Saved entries
==============================

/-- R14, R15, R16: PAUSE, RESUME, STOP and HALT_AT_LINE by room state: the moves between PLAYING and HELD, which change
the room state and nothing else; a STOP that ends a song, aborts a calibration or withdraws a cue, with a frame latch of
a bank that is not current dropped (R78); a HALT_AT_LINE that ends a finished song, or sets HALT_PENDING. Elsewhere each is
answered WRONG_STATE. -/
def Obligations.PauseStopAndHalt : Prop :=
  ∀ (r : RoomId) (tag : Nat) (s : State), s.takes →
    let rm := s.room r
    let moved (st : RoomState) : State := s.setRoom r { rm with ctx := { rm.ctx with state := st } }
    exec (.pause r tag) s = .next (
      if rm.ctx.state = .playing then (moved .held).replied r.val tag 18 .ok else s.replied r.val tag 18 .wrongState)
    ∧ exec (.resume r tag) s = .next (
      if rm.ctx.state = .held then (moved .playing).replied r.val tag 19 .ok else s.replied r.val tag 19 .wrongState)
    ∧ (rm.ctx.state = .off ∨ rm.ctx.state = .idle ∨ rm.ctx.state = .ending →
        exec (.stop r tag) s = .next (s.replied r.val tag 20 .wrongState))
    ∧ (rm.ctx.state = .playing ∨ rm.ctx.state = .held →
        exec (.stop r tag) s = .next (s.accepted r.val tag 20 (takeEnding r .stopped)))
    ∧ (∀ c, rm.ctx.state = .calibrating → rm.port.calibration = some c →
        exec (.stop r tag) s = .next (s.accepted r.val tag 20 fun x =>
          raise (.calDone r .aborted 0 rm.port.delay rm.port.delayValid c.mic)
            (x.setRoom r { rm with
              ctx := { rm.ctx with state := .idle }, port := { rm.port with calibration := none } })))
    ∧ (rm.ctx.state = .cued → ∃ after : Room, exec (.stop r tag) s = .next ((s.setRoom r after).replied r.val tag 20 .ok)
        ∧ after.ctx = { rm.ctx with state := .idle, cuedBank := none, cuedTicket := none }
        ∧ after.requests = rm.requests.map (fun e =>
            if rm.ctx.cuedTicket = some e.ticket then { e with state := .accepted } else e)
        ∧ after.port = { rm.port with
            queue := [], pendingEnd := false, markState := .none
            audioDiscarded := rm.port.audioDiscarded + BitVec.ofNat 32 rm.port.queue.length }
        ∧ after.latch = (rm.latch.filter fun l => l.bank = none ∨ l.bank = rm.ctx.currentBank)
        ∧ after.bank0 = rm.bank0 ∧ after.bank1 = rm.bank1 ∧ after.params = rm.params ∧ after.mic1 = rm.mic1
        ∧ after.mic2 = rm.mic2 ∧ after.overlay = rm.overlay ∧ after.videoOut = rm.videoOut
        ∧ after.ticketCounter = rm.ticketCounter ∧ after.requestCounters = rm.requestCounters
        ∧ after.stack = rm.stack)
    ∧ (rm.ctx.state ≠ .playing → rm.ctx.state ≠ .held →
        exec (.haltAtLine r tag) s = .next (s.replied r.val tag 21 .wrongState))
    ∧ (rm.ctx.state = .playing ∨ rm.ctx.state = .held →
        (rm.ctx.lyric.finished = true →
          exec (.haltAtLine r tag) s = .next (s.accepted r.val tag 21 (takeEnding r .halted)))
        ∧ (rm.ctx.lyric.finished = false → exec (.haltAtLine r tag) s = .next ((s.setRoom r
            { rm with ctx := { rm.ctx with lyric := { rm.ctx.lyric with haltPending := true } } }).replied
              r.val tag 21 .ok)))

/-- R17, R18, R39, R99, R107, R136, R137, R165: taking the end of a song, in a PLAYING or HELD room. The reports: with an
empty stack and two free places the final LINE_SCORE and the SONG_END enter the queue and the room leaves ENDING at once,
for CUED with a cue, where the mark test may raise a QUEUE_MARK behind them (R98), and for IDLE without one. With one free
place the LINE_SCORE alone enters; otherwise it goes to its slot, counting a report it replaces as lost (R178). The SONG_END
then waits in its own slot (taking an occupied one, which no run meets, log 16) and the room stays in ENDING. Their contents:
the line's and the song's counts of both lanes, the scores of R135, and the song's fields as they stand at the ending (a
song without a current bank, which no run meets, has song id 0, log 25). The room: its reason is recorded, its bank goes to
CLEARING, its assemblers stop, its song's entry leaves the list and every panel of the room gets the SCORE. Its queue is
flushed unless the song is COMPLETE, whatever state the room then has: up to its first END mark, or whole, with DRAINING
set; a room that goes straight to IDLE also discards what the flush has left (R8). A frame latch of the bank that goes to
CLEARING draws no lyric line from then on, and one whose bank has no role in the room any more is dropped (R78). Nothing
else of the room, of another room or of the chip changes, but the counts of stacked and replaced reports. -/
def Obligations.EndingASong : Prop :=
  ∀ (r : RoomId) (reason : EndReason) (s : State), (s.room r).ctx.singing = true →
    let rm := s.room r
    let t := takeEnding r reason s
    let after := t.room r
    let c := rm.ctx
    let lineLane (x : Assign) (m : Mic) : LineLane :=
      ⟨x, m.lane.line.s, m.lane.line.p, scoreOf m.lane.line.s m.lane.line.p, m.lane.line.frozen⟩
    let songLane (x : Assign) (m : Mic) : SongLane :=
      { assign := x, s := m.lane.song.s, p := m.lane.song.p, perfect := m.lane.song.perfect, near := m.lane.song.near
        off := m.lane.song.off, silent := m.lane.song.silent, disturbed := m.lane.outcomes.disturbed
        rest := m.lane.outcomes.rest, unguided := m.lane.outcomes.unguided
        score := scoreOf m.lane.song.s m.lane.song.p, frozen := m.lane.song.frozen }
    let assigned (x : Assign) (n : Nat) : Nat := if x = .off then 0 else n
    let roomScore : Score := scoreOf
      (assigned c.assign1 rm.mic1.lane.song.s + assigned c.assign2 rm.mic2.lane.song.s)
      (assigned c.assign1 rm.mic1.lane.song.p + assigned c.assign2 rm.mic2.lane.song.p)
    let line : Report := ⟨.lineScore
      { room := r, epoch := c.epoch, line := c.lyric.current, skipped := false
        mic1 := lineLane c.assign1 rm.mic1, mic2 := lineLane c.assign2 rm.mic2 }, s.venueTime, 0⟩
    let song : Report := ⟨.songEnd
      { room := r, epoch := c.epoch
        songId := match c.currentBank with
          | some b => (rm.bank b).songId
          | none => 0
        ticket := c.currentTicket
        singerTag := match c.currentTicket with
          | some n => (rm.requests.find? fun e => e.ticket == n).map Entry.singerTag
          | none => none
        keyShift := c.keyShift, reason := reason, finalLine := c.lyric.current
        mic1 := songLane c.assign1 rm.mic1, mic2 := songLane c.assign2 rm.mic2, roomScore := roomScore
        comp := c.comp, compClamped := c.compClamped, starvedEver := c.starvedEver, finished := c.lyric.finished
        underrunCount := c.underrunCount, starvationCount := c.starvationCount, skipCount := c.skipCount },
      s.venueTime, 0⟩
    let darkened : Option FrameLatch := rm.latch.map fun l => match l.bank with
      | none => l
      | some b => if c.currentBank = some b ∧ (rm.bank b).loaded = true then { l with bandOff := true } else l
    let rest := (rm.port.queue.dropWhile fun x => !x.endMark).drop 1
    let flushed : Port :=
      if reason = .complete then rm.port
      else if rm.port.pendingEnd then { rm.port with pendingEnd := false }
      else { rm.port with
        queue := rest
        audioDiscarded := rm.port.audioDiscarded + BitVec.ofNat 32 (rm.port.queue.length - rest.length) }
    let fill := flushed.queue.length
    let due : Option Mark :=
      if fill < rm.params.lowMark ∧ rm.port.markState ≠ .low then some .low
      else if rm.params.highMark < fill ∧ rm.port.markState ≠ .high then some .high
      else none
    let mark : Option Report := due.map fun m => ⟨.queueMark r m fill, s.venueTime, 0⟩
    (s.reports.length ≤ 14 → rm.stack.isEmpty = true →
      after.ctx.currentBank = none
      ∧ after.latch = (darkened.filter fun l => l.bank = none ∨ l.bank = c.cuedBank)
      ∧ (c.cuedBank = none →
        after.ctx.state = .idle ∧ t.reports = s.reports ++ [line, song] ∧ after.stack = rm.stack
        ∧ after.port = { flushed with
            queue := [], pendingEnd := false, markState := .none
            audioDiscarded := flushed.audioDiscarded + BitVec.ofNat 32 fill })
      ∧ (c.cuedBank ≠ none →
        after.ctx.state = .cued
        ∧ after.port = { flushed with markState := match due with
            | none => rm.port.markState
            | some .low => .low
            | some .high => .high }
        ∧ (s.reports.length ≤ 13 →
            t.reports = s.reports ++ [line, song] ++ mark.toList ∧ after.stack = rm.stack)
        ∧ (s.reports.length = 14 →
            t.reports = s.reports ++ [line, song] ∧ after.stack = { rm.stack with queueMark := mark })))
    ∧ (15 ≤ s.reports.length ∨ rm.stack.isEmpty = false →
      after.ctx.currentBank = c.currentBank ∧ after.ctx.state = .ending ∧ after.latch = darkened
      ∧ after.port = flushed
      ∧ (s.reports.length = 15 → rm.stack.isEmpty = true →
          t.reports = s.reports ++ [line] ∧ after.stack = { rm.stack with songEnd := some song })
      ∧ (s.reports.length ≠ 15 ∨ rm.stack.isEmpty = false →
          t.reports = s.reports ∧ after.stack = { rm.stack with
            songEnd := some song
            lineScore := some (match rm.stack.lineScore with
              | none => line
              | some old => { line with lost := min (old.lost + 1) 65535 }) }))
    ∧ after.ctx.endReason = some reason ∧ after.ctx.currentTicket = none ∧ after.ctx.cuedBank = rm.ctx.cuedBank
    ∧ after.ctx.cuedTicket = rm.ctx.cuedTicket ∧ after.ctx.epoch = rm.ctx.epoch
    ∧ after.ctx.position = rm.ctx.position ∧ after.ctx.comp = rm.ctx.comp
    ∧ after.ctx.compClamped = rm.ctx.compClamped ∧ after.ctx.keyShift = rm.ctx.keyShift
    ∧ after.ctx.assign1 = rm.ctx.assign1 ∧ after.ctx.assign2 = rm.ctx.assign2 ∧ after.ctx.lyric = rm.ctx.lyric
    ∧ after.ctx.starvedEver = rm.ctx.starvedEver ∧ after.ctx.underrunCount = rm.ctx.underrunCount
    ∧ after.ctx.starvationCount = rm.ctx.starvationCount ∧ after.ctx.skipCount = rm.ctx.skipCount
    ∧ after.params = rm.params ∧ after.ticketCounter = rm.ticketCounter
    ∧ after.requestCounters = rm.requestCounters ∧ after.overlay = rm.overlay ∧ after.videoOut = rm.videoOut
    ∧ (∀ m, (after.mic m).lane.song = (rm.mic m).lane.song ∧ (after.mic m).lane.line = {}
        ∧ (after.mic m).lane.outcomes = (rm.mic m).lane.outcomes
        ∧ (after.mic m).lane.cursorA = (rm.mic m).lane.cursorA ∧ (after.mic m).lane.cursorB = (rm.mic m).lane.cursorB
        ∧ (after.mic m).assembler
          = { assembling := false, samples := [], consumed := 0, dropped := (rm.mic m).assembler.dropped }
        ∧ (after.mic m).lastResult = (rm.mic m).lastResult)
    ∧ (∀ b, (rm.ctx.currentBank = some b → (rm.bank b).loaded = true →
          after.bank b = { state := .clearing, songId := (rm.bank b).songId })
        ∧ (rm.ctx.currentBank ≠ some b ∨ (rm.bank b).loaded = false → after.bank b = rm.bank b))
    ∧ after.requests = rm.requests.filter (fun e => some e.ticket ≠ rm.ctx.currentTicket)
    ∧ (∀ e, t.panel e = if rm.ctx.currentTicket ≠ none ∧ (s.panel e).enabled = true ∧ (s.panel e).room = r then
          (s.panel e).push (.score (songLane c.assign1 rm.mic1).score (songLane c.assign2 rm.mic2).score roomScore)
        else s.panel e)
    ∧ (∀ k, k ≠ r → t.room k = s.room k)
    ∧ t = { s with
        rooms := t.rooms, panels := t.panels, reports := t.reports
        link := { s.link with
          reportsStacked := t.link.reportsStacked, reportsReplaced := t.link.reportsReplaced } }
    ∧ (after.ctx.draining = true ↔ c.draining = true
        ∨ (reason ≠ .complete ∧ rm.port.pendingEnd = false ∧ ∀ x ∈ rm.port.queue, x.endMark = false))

==============================

● Problem description: The entries above hold the needed span. Transcribe exactly the lines from the one with "audioDiscarded := flushed.audioDiscarded" to the one with "rm.params ∧ after.ticketCounter = rm.ticketCounter", both included.

● Written reply:
            audioDiscarded := flushed.audioDiscarded + BitVec.ofNat 32 fill })
      ∧ (c.cuedBank ≠ none →
        after.ctx.state = .cued
        ∧ after.port = { flushed with markState := match due with
            | none => rm.port.markState
            | some .low => .low
            | some .high => .high }
        ∧ (s.reports.length ≤ 13 →
            t.reports = s.reports ++ [line, song] ++ mark.toList ∧ after.stack = rm.stack)
        ∧ (s.reports.length = 14 →
            t.reports = s.reports ++ [line, song] ∧ after.stack = { rm.stack with queueMark := mark })))
    ∧ (15 ≤ s.reports.length ∨ rm.stack.isEmpty = false →
      after.ctx.currentBank = c.currentBank ∧ after.ctx.state = .ending ∧ after.latch = darkened
      ∧ after.port = flushed
      ∧ (s.reports.length = 15 → rm.stack.isEmpty = true →
          t.reports = s.reports ++ [line] ∧ after.stack = { rm.stack with songEnd := some song })
      ∧ (s.reports.length ≠ 15 ∨ rm.stack.isEmpty = false →
          t.reports = s.reports ∧ after.stack = { rm.stack with
            songEnd := some song
            lineScore := some (match rm.stack.lineScore with
              | none => line
              | some old => { line with lost := min (old.lost + 1) 65535 }) }))
    ∧ after.ctx.endReason = some reason ∧ after.ctx.currentTicket = none ∧ after.ctx.cuedBank = rm.ctx.cuedBank
    ∧ after.ctx.cuedTicket = rm.ctx.cuedTicket ∧ after.ctx.epoch = rm.ctx.epoch
    ∧ after.ctx.position = rm.ctx.position ∧ after.ctx.comp = rm.ctx.comp
    ∧ after.ctx.compClamped = rm.ctx.compClamped ∧ after.ctx.keyShift = rm.ctx.keyShift
    ∧ after.ctx.assign1 = rm.ctx.assign1 ∧ after.ctx.assign2 = rm.ctx.assign2 ∧ after.ctx.lyric = rm.ctx.lyric
    ∧ after.ctx.starvedEver = rm.ctx.starvedEver ∧ after.ctx.underrunCount = rm.ctx.underrunCount
    ∧ after.ctx.starvationCount = rm.ctx.starvationCount ∧ after.ctx.skipCount = rm.ctx.skipCount
    ∧ after.params = rm.params ∧ after.ticketCounter = rm.ticketCounter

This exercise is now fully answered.